Abrantes

Médio Tejo

Abrantes

O Guia De Turismo Portugal apresenta-lhe uma das localidades Históricas de Portugal.

Abrantes é uma cidade portuguesa pertencente ao distrito de Santarém, na sub-região do Médio Tejo, na região Centro, com cerca de 18 500 habitantes.

Pertencia ainda à antiga província do Ribatejo, hoje porém sem qualquer significado político-administrativo.

É sede de um município com 714,69 km² de área e 39 325 habitantes (2011), subdividido em 13 freguesias.

A densidade demográfica é de 55,02 hab/km².

O município é limitado a norte pelos municípios de Vila de Rei, Sardoal e Mação, a leste por Gavião, a sul por Ponte de Sor e a oeste por Chamusca, Constância, Vila Nova da Barquinha e Tomar.

O município inclui uma cidade, Abrantes, e uma vila, o Tramagal. Abrantes é um dos maiores concelhos do país. Localizado na fronteira das províncias do Ribatejo, Alto Alentejo e Beira Baixa, numa encosta a cerca de 800 metros de altitude, sempre constituiu um bom reduto defensivo natural. Do alto do seu castelo abrange-se um horizonte visual de quase oitenta quilómetros.

Dos miradouros da Porta da Traição e da Torre de Menagem avista-se, a sul, o panorama das lezírias do rio Tejo. A norte, podem ver-se os pinhais que bordejam as margens da albufeira de Castelo de Bode. Nas margens do Tejo vêem-se os restos da antiga ponte romana e as típicas bateiras do Tejo.

Desde a época da ocupação romana, quando o seu nome era Tabucci, até ao final da Idade Média, o desenvolvimento do concelho, situado no chamado Médio Tejo, foi sempre ajudado pela sua localização geográfica, tendo sido, ao longo da sua história, um ponto estratégico importante para a segurança da Beira e do Alentejo, integrando-se na linha dos castelos do norte do Tejo durante a Reconquista.

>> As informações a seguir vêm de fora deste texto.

-- ==== Sys2Proof/Machine/Step.lean ====
section
/-! DEFINITION. One step: the next event of the agenda, or, when there is none, the fair scheduler, which
lets an arbitrary event come or moves the internal agent whose turn it is; and where a program's operation is placed for the next step to perform it. -/

namespace Sys2Proof.Machine

/-- One step of the platform's ACLINT (20_memory.md R70). -/
def step (s : State) : Host.Outcome State Fault Refusal :=
  match s.agenda with
  | [] => .next (idle s)
  | e :: rest => perform e { s with agenda := rest }

/-- `s` with the operation of a table word at the head of the agenda, sent by a master no
`cfg.may_access` entry stops to the register's physical address in the first device of its kind, so that
the next step performs it (log 2, log 4). A word no row takes is no operation and places nothing. -/
def State.withFetchWord (s : State) (nbits w : Nat) : State :=
  match tableDescriptor nbits w with
  | none => s
  | some d => s.withDescriptor d

end Sys2Proof.Machine
end

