-- ==== Sys2Proof/Machine/Core.lean ====
section
/-! DEFINITION. The machine behind the host's interface. -/

def Sys2Proof.core : Host.Core :=
  { State := Sys2Proof.Machine.State, Fault := Sys2Proof.Machine.Fault,
    Refusal := Sys2Proof.Machine.Refusal, step := Sys2Proof.Machine.step,
    reset := Sys2Proof.Machine.State.reset }
end

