-- ==== Sys2Proof/Certificates/Slice0/Obligations.lean ====
section
/-! DEFINITION. What is to be proved of the model. Each statement's docstring names the rules of spec/
it comes from. A next state written `{ s with … }` says the whole frame: every field not named is as it
was. -/

open Sys2Proof Sys2Proof.Machine

/-! ### Decode and encode -/

/-- R81, R83, R84, R86, R62: no bit of an encoding is dropped, for every operation, index up to 4094,
part and data. -/
def Obligations.EncodedInstructionDecodes : Prop :=
  ∀ i : Instr, i.encodable = true → decode (encode i) = .ok i

/-- R80, R81, R86: each descriptor that decodes has one meaning: it is the encoding of what it decodes
to. -/
def Obligations.DecodedDescriptorIsItsEncoding : Prop :=
  ∀ (d : Descriptor) (i : Instr), d.op.wf = true → decode d = .ok i →
    i.encodable = true ∧ encode i = d

/-- R86: the decoder answers the first row, in the table's order, that selects the plain access; an
access no row selects is no operation, or a half of a 64-bit register (R62). -/
def Obligations.DecodeAgreesWithOperationTable : Prop :=
  ∀ d : Descriptor, d.op.plain = true → d.off.toNat < d.region.size →
    (∀ r, opTable.find? (fun r => r.selects d.region.kind d.op.dir d.op.bytes d.off) = some r →
      ∃ i, decode d = .ok i ∧ i.mnemonic = r.mnemonic) ∧
    (opTable.find? (fun r => r.selects d.region.kind d.op.dir d.op.bytes d.off) = none →
      (∃ why, decode d = .error why) ∨
      (d.op.bytes = 4 ∧ (d.region.kind = .mtime ∨ d.region.kind = .mtimecmp)))

/-- R61: a plain access whose offset is no multiple of its size is misaligned and no operation. That this
is the name at offset 0x3FFC of an MSWI or SSWI too is the model's choice (log 26). -/
def Obligations.MisalignedAccessIsNoOperation : Prop :=
  ∀ d : Descriptor, d.op.plain = true → d.off.toNat < d.region.size →
    d.off.toNat % d.op.bytes ≠ 0 → decode d = .error .misaligned

/-- R63: 1-byte and 2-byte accesses anywhere, accesses wider than 8 bytes, and 8-byte accesses in an
MSWI or SSWI region are, when not misaligned, of a wrong size and no operation. That this is the name at
offset 0x3FFC of an MSWI or SSWI too is the model's choice (log 26). -/
def Obligations.WrongSizeAccessIsNoOperation : Prop :=
  ∀ d : Descriptor, d.op.plain = true → d.off.toNat < d.region.size →
    d.off.toNat % d.op.bytes = 0 →
    (d.op.bytes = 1 ∨ d.op.bytes = 2 ∨ 8 < d.op.bytes ∨
      (d.op.bytes = 8 ∧ (d.region.kind = .mswi ∨ d.region.kind = .sswi))) →
    decode d = .error .wrongSize

/-- R67: atomic, reserved, conditional, cache-block and fetch accesses are no operation. That this is the
name also where such an access is misaligned (R61) or at 0x3FFC (R66) is the model's choice (log 26,
DESIGN CHOICE). -/
def Obligations.SpecialAccessIsNoOperation : Prop :=
  ∀ (r : Region) (off : Offset) (k : SpecialKind) (n : Nat), off.toNat < r.size →
    decode ⟨r, off, .special k n⟩ = .error .notPlain

/-- The rows of the source's Tables 3 to 6 (R52 to R54, R81): the words written out decode to the
registers they stand for. -/
def Obligations.SourceTableOffsetsDecode : Prop :=
  decode ⟨.mtime 0, 0x0000#16, .load 8⟩ = .ok (.mtimeR 0 .full) ∧
  decode ⟨.mtimecmp 0, 0x0008#16, .load 8⟩ = .ok (.mtimecmpR 0 1 .full) ∧
  decode ⟨.mtimecmp 0, 0x7FF0#16, .store 8 5⟩ = .ok (.mtimecmpW 0 4094 (.full 5#64)) ∧
  decode ⟨.mswi 0, 0x0004#16, .store 4 1⟩ = .ok (.msipW 0 1 1#32) ∧
  decode ⟨.mswi 0, 0x3FF8#16, .load 4⟩ = .ok (.msipR 0 4094) ∧
  decode ⟨.mswi 0, 0x3FFC#16, .load 4⟩ = .ok (.mswiReserved 0 .read) ∧
  decode ⟨.sswi 0, 0x3FF8#16, .store 4 3⟩ = .ok (.setssipW 0 4094 3#32) ∧
  decode ⟨.sswi 0, 0x3FFC#16, .store 4 1⟩ = .ok (.sswiReserved 0 (.write 1#32))

/-! ### The address map and the hart maps -/

/-- R80: an address that is located lies in the region it is located in, at the offset given, and the
configuration has that region. -/
def Obligations.LocatedAddressIsInItsRegion : Prop :=
  ∀ (cfg : Config) (addr : Nat) (r : Region) (off : Offset),
    locate cfg addr = some (r, off) →
    cfg.hasRegion r = true ∧
    ∃ base, regionBase cfg r = some base ∧ base ≤ addr ∧ addr < base + r.size ∧
      off.toNat = addr - base

/-- R80, R10(d): in a well-formed configuration every address of a region is located in that region, at
its distance from the base; an address of a shared MTIME, in the region of one of the devices on its
cell. -/
def Obligations.EveryRegionAddressIsLocated : Prop :=
  ∀ (cfg : Config) (r : Region) (base k : Nat), cfg.wf = true → cfg.hasRegion r = true →
    regionBase cfg r = some base → k < r.size →
    ∃ r', locate cfg (base + k) = some (r', BitVec.ofNat 16 k) ∧
      (r' = r ∨ ∃ t t' d d', r = .mtime t ∧ r' = .mtime t' ∧ cfg.mtimers[t]? = some d ∧
        cfg.mtimers[t']? = some d' ∧ d'.mtimeCell = d.mtimeCell)

/-- R80, R86: the physical access a well-formed operation stands for is located and decoded back to
that operation. MTIMER devices on one cell have their MTIME regions at the same addresses (R10(d)); that
an access there is one to the first of them is the model's choice, not R10(d)'s (log 11, DESIGN CHOICE;
log 20, DEDUCED), and the third hypothesis names that device. -/
def Obligations.PhysicalAccessReachesOperation : Prop :=
  ∀ (cfg : Config) (master : Nat) (i : Instr), cfg.wf = true → i.wf cfg = true →
    (∀ t d, (encode i).region = .mtime t → cfg.mtimers[t]? = some d →
      ∀ t' d', t' < t → cfg.mtimers[t']? = some d' → d'.mtimeCell ≠ d.mtimeCell) →
    (locate cfg (encodeAccess cfg master i).addr).map
      (fun p => decode ⟨p.1, p.2, (encodeAccess cfg master i).op⟩) = some (.ok i)

/-- R57, R58 (which of the MTIMER's two regions comes first is general knowledge, G7): in the
CLINT-compatible configuration at `B` MSIP<i> is at `B + 4 * i`, the RESERVED word at `B + 0x3FFC`,
MTIMECMP<i> at `B + 0x4000 + 8 * i`, MTIME at `B + 0xBFF8`, and nothing lies outside
`B .. B + 0xBFFF`. -/
def Obligations.ClintLayout : Prop :=
  ∀ B n : Nat, 0 < n →
    (∀ i : Nat, i ≤ 4095 →
      locate (Config.clint B n) (B + 4 * i) = some (.mswi 0, BitVec.ofNat 16 (4 * i))) ∧
    (∀ i : Nat, i ≤ 4094 →
      locate (Config.clint B n) (B + 0x4000 + 8 * i) = some (.mtimecmp 0, BitVec.ofNat 16 (8 * i))) ∧
    locate (Config.clint B n) (B + 0xBFF8) = some (.mtime 0, 0#16) ∧
    (∀ a : Nat, a < B ∨ B + 0xC000 ≤ a → locate (Config.clint B n) a = none)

O nome Abrantes terá derivado de Aurantes, devido à quantidade de ouro que era retirado das areias do rio. De D. Afonso Henriques recebeu, em 1179, o seu primeiro foral. Afonso II restaurou-lhe os meios defensivos e, segundo a tradição, ordenou a construção da igreja de Santa Maria.

Doadas, em 1281, à Rainha Santa por D. Dinis, as terras do concelho foram usadas por Nuno Álvares Pereira e por D. João para se reunirem e estacionarem as suas tropas antes de se dirigirem para Aljubarrota.